The I/O MMU 247 may comprise suitable logic, circuitry, and/or code that may enable translation of virtual address or an address referred to as bus address or DMA address or device address to a physical address when set up to translate for specific virtual address ranges. Accordingly, a device, for example, the NIC 240 may attempt to address a memory location with a virtual memory address or an address referred to as bus address or DMA address or device address. For simplicity the rest of the text refers to these addresses as a virtual address, although these addresses may differ from the virtual address used by the GOS. The virtual memory address may be intercepted by the I/O MMU 247, and the I/O MMU 247 may translate the virtual memory address to a physical memory address. The I/O MMU 247 may output the physical memory address to, for example, an address bus coupled with the host system memory. In turn the memory may produce the content for a read operation or store it for a write operation. Accordingly, for a read operation the NIC 240 may then read the data at the location of the physical memory address. Alternatively, the NIC 240 may request that the I/O MMU 247 send the translated physical address to the NIC 240. The NIC 240 may then access the physical address location directly by using the physical address from the I/O MMU 247.

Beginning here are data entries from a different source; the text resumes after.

-- ==== Sys2Proof/Machine/Core.lean ====
section
/-! DEFINITION. The machine behind the host's interface. -/

def Sys2Proof.core : Host.Core :=
  { State := Sys2Proof.Machine.State, Fault := Sys2Proof.Machine.Fault,
    Refusal := Sys2Proof.Machine.Refusal, step := Sys2Proof.Machine.step,
    reset := Sys2Proof.Machine.State.reset }
end

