-- ==== Sys2Proof/Certificates/Slice0/Obligations.lean ====
section
/-! DEFINITION. The statements for the provers, in the order of the manual's chapters: the step and reset,
the ports, the bay table and admission, the claim book and matching, the plan and the grants, the exchange,
the bay bus, faults, and the clock. -/

section

open Sys2Proof Sys2Proof.Machine

/-! ### The step and reset -/

/-- O1. A step is the command at the front of the queue, run with the rest of the queue; with an empty queue
the part idles (log entry 4). -/
def Obligations.StepTakesFront : Prop :=
  (∀ (c : Instr) (s : State), step { s with pending := c :: s.pending } = exec c s)
    ∧ ∀ s : State, s.pending = [] → step s = .next s

/-- O2. R5: the bay records after power-on. -/
def Obligations.ResetBayRecords : Prop :=
  ∀ b : BayNo,
    let r := State.reset.bay b
    r.bsection = (if bayNumber b ≤ 12 then .booked else .walkup) ∧ r.service = .inService
      ∧ r.link = .unpolled ∧ r.door = .closed ∧ r.latch = .locked ∧ r.sensed = false ∧ r.count = 0
      ∧ r.state = .vacant ∧ r.pack = none ∧ r.cause = none ∧ r.role = .none ∧ r.matched = none
      ∧ r.serviceable = false ∧ State.reset.eligible b = false

/-- O3. POWER_ON from every state: each block at its values after power-on. The waiting commands and the count
of free values used, which are the model's own, stay (log entries 2 and 3). -/
def Obligations.PowerOnValues : Prop :=
  ∀ s : State, ∃ t : State, exec .powerOn s = .next t ∧ t.pending = s.pending ∧ t.freeCount = s.freeCount
    ∧ (∀ b, t.bay b = State.reset.bay b ∧ (t.bay b).staged = 0b1111 ∧ (t.bay b).inForce = 0b1111
        ∧ (t.bay b).ceiling = none ∧ (t.bay b).admission = none ∧ (t.bay b).band = none
        ∧ (t.bay b).grant = 0 ∧ (t.bay b).parity = .none ∧ (t.bay b).cap = 0 ∧ (t.bay b).rank = none
        ∧ (t.bay b).misses = 0 ∧ (t.bay b).missCount = 0 ∧ (t.bay b).relock = false
        ∧ (t.bay b).watch = none)
    ∧ t.book.claims = [] ∧ t.book.seq = 0
    ∧ (t.grants.frame = 0 ∧ t.grants.odd = false ∧ t.grants.since = 0 ∧ t.grants.replan = true
        ∧ t.grants.header = none ∧ t.grants.feed = .unknown ∧ t.grants.watts = 0 ∧ t.grants.timer = none
        ∧ t.grants.usable = 0
        ∧ t.grants.halt = false ∧ ∀ m, t.grants.modules.get m = { limit := 3000, fault := false })
    ∧ (∀ x, t.exch x = none)
    ∧ (t.bus.queue = [] ∧ t.bus.overflow = [] ∧ t.bus.flight = none ∧ t.bus.lockAllPending = true
        ∧ t.bus.sent = 0 ∧ t.bus.nextPoll = 0 ∧ t.bus.addrErrors = 0)
    ∧ (t.derate.toList.map (fun r => (r.bound, r.pctS, r.pctM, r.pctL))
        = [(-10, 0, 0, 0), (0, 25, 20, 15), (10, 60, 50, 40), (30, 100, 100, 100), (40, 90, 80, 70),
           (45, 60, 50, 40), (50, 30, 25, 20), (55, 10, 10, 5)])
    ∧ (t.faults.linkDown = none ∧ t.faults.feedStale = none ∧ t.faults.halt = none)
    ∧ (t.clock.time = 0 ∧ t.clock.isSet = false)
    ∧ (t.params.reserve = 2000 ∧ t.params.socBand = 25 ∧ t.params.feedBand = 500 ∧ t.params.horizon = 1800
        ∧ t.params.level = 800 ∧ t.params.fill = 950 ∧ t.params.split = 12 ∧ t.params.downshift = 3)
    ∧ (t.schedule.directives = [] ∧ t.schedule.counter = 0 ∧ t.schedule.windows = []
        ∧ t.schedule.effective = 2000 ∧ t.schedule.walkupsOpen = true)
    ∧ ∀ p, (t.ports.get p).rx = .hunting ∧ (t.ports.get p).reply = none ∧ (t.ports.get p).notices = []
        ∧ (t.ports.get p).overflow = false ∧ (t.ports.get p).dropped = 0 ∧ (t.ports.get p).threshold = 1
        ∧ (t.ports.get p).attn = false ∧ (t.ports.get p).crcErrors = 0 ∧ (t.ports.get p).overruns = 0

/-! ### Ports, frames and notices (chapter 11) -/

/-- O4. R166: what each byte on a port's RXD line, and each gap, does to the receiver, the frame check apart
from what the frame then asks for. -/
def Obligations.ReceiverTakesBytes : Prop :=
  ∀ (p : Port) (b : Byte) (s : State),
    ((s.ports.get p).rx = .hunting →
      exec (.rxByte p b) s
        = .next (if b = 0xD5 then s.modPort p (fun q => { q with rx := .inFrame [] }) else s))
    ∧ ((s.ports.get p).rx = .inFrame [] → 96 < b.toNat →
        exec (.rxByte p b) s = .next (s.modPort p (fun q =>
          { q with rx := .hunting, crcErrors := min 65535 (q.crcErrors + 1) })))
    ∧ (∀ bytes, (s.ports.get p).rx = .inFrame bytes →
        (∀ len ∈ (bytes ++ [b]).head?, len.toNat ≤ 96 ∧ bytes.length < len.toNat + 3) →
        exec (.rxByte p b) s = .next (s.modPort p (fun q => { q with rx := .inFrame (bytes ++ [b]) })))
    ∧ (∀ len code payload c, (s.ports.get p).rx = .inFrame (len :: code :: (payload ++ [c])) →
        len.toNat ≤ 96 → payload.length = len.toNat →
        exec (.rxByte p b) s =
          if be16 c b = crc16 (len :: code :: payload) then
            .next ((s.modPort p (fun q => { q with rx := .hunting })).takeFrame p code payload)
          else .next (s.modPort p (fun q =>
            { q with rx := .hunting, crcErrors := min 65535 (q.crcErrors + 1) })))
    ∧ exec (.interByteGap p) s = .next (s.modPort p (fun q => { q with rx := .hunting }))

In operation, the application layer 212 in the GOS 210 may have data to be transmitted to the network. The data may be, for example, in the user buffer 220. The data may be copied from the user buffer 220 to the GOS buffer 222 by, for example, the socket layer 214. The socket layer 214 may request a buffer from, for example, its OS for use as the GOS buffer 222 if there is not a buffer available for use as the GOS buffer 222. If the OS is resource limited and virtualization aware, the OS may request support from the TGOS. Mapping and pinning of buffers by a TGOS in some embodiments of the invention is described with respect to
In one embodiment of the invention, the GOS may communicate to the NIC via the TGOS. The virtual NIC driver 216 may provide an interface for transferring the data in the GOS buffer 222 to the TGOS 230 via the hypervisor 245. This may include, for example, the address of the GOS buffer 222. Accordingly, the hypervisor 245 may copy the data in the GOS buffer 222 to the TGOS buffer 236 that may correspond to the GOS 210. The data may include, for example, reference to a particular network connection. The hypervisor 245 may then invoke the TGOS 230. The software switch 232 may post information about the data in the TGOS buffer 236 to, for example, the physical NIC driver 234. The information may comprise, for example, an address of the TGOS buffer 236 and/or which network connection the data may correspond to. The network connection information along with the GOS identity may allow the NIC 240 to process the data appropriately when several applications may each have one or more open network connection.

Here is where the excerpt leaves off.